A pandas dataframe object with BWDF statistical information as columns. Columns include sum, mean, std, min, max, skew, kurtosis, weighted mean and weighted std.

Return type:

DataFrame

get_stats_df(ids=None, stats_type='summed')[source]#

Convenience method to get a pandas dataframe with statistical info from BWDF as columns.

Parameters:
  • ids (str | None) – set the index name in the pandas dataframe. Default is None.

  • stats_type (Literal['atompair', 'site', 'summed', 'all']) –

    type of BWDF stats to be returned. Default is “summed”.

    • ”atompair”: compute stats from unique atom pairs BWDFs.

    • ”site”: compute stats from site BWDFs.

    • ”summed”: compute stats from structure BWDFs.
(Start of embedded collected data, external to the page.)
/-- R103: DRAW.XS answers from the old state and then advances it, with its error and corner cases. -/
def Obligations.DrawXsAnswersThenAdvances : Prop :=
  (∀ a b, decode ⟨0x12#8, a, b⟩ = .ok .drawXs) ∧
  (∀ s, s.seeded.getLsbD 1 = false →
    exec .drawXs s = .next { s with cmd := none, rsp := some ⟨2#4, 0⟩, err := s.err ||| 0x04#8 }) ∧
  (∀ s, s.seeded.getLsbD 1 = true →
    exec .drawXs s = .next { s with xs := xsNext s.xs, cmd := none, rsp := some ⟨0#4, xsOut s.xs.s1⟩ }) ∧
  (∀ x : Word, xsOut x = 0 ↔ x = 0) ∧
  (∀ x : XsWords, x ≠ ⟨0, 0, 0, 0⟩ → xsNext x ≠ ⟨0, 0, 0, 0⟩) ∧ (∀ w, xsOfSeed w ≠ ⟨0, 0, 0, 0⟩) ∧
  (∀ s t, exec (.seedXs 123) s = .next t →
    ∃ u, exec .drawXs t = .next u ∧ u.rsp = some ⟨0#4, 0x325A8FA1D1A069F9#64⟩ ∧
      u.xs = ⟨0xE10CA331022977A8#64, 0x92CC742C41C03DBF#64, 0x111DA81ADF578AC3#64, 0xE6D06ABA071CAC1E#64⟩)

/-- R104: SEED.XS writes four successive SplitMix64 outputs of a counter that starts at the seed; SM is neither read nor written. -/
def Obligations.SeedXsFillsFourWords : Prop :=
  (∀ a b, decode ⟨0x10#8, a, b⟩ = .ok (.seedXs a)) ∧
  (∀ s w t1 t2 t3 t4, t1 = 0x9E3779B97F4A7C15#64 + w → t2 = 0x9E3779B97F4A7C15#64 + t1 →
    t3 = 0x9E3779B97F4A7C15#64 + t2 → t4 = 0x9E3779B97F4A7C15#64 + t3 →
    exec (.seedXs w) s = .next { s with
      xs := ⟨mix64 t1, mix64 t2, mix64 t3, mix64 t4⟩, seeded := s.seeded ||| 0b10#2, cmd := none,
      rsp := some ⟨0#4, 0⟩ }) ∧
  (∀ s w t, exec (.seedXs w) s = .next t → t.xs ≠ ⟨0, 0, 0, 0⟩) ∧
  (∀ s t, exec (.seedXs 0) s = .next t →
    t.xs = ⟨0xE220A8397B1DCDAF#64, 0x6E789E6AA1B965F4#64, 0x06C45D188009454F#64, 0xF88BB8A8724C81EC#64⟩)

/-- R105: SEED_ENT.XS reads exactly one word and seeds as SEED.XS with it; on `Fail` the engine is as it was; without an answer
it waits. -/
def Obligations.SeedEntXsTakesOneWord : Prop :=
  (∀ a b, decode ⟨0x11#8, a, b⟩ = .ok .seedEntXs) ∧
  (∀ s w rest, s.ent = .word w :: rest → exec .seedEntXs s = exec (.seedXs w) { s with ent := rest } ∧
    ∃ t, exec .seedEntXs s = .next t ∧ t.ent = rest ∧ t.seeded = s.seeded ||| 0b10#2 ∧ t.xs ≠ ⟨0, 0, 0, 0⟩) ∧
  (∀ s rest, s.ent = .fail :: rest → exec .seedEntXs s = .next { s with
    ent := rest, cmd := none, rsp := some ⟨5#4, 0⟩, err := s.err ||| 0x20#8 }) ∧
  (∀ s, (s.ent = [] ∨ ∃ rest, s.ent = .silent :: rest) → exec .seedEntXs s = .next s) ∧
  (∀ s s' rest t t', s.ent = .word 0 :: rest → exec .seedEntXs s = .next t → exec (.seedXs 0) s' = .next t' →
    t.xs = t'.xs)

/-- R106: STATE_RD.XS reads one word at index 0 to 3, an index compared on all 64 bits, and does not advance. -/
def Obligations.StateRdXsReadsOneWord : Prop :=
  (∀ a b, decode ⟨0x19#8, a, b⟩ = .ok (.stateRdXs a)) ∧
  (∀ s a, s.seeded.getLsbD 1 = false →
    exec (.stateRdXs a) s = .next { s with cmd := none, rsp := some ⟨2#4, 0⟩, err := s.err ||| 0x04#8 }) ∧
  (∀ s a, s.seeded.getLsbD 1 = true → 3 < a.toNat →
    exec (.stateRdXs a) s = .next { s with cmd := none, rsp := some ⟨6#4, 0⟩, err := s.err ||| 0x40#8 }) ∧
  (∀ s, s.seeded.getLsbD 1 = true →
    exec (.stateRdXs 0) s = .next { s with cmd := none, rsp := some ⟨0#4, s.xs.s0⟩ } ∧
    exec (.stateRdXs 1) s = .next { s with cmd := none, rsp := some ⟨0#4, s.xs.s1⟩ } ∧
    exec (.stateRdXs 2) s = .next { s with cmd := none, rsp := some ⟨0#4, s.xs.s2⟩ } ∧
    exec (.stateRdXs 3) s = .next { s with cmd := none, rsp := some ⟨0#4, s.xs.s3⟩ } ∧
    exec (.stateRdXs 0x0000000100000000#64) s =
      .next { s with cmd := none, rsp := some ⟨6#4, 0⟩, err := s.err ||| 0x40#8 }) ∧
  (∀ s t, exec (.seedXs 0) s = .next t →
    ∃ u, exec (.stateRdXs 2) t = .next u ∧ u.rsp = some ⟨0#4, 0x06C45D188009454F#64⟩)

/-- 41_xoshiro256ss.md section 3, first property (marked as derived there): the update is a bijection that fixes the all-zero
state, and at most one of the four seeded words is 0. -/
def Obligations.XsStateNeverAllZero : Prop :=
  Function.Bijective xsNext ∧ xsNext ⟨0, 0, 0, 0⟩ = ⟨0, 0, 0, 0⟩ ∧
  (∀ w, let x := xsOfSeed w
    (x.s0 = 0 → x.s1 ≠ 0 ∧ x.s2 ≠ 0 ∧ x.s3 ≠ 0) ∧ (x.s1 = 0 → x.s2 ≠ 0 ∧ x.s3 ≠ 0) ∧ (x.s2 = 0 → x.s3 ≠ 0)) ∧
  (∀ w k, xsNext^[k] (xsOfSeed w) ≠ ⟨0, 0, 0, 0⟩)

/-- 41_xoshiro256ss.md section 3, second property (marked as derived there): the scrambler is a bijection. -/
def Obligations.XsOutIsABijection : Prop :=
  Function.Bijective xsOut ∧ ∀ s : State, (draw .xs s).1 = 0 ↔ s.xs.s1 = 0

/-- 41_xoshiro256ss.md section 3, third property (marked as derived there): after SEED.XS `w` the draws from XS depend on `w`
alone, whatever commands that neither draw from nor seed XS run in between. -/
def Obligations.XsDrawsDependOnSeedAlone : Prop :=
  ∀ s w t is rs u, exec (.seedXs w) s = .next t → (∀ i ∈ is, i = .drawXs ∨ usesXs i = false) →
    performAll is t = some (rs, u) →
    responsesTo .drawXs rs =
      (List.range (is.count .drawXs)).map fun j => ⟨0#4, xsOut (xsNext^[j] (xsOfSeed w)).s1⟩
    • ”all”: concatenated dataframe from atompair, site and summed options.

Returns:

A pandas dataframe object with BWDF statistical information as columns.

Return type:

DataFrame

get_sorted_bwdf_df(ids=None)[source]#

Return a pandas dataframe with BWDF values sorted by distances, ascending.

Parameters:

ids (str | None) – set the index name in the pandas dataframe. Default is None.

Returns:

A pandas dataframe object with binned BWDF values sorted by distance.

Return type:

DataFrame

get_sorted_dist_df(ids=None, mode='negative')[source]#

Return a pandas dataframe with distances sorted by BWDF values (either only positive or negative), sorted descending by absolute values.

Parameters:
  • ids (str | None) – set the index name in the pandas dataframe. Default is None

  • mode (Literal['positive', 'negative']) – must be in (“positive”, “negative”), defines whether BWDF values above or below zero are considered for distance featurization.

Returns:

A pandas dataframe object with binned distances sorted by BWDF values.

Return type:

DataFrame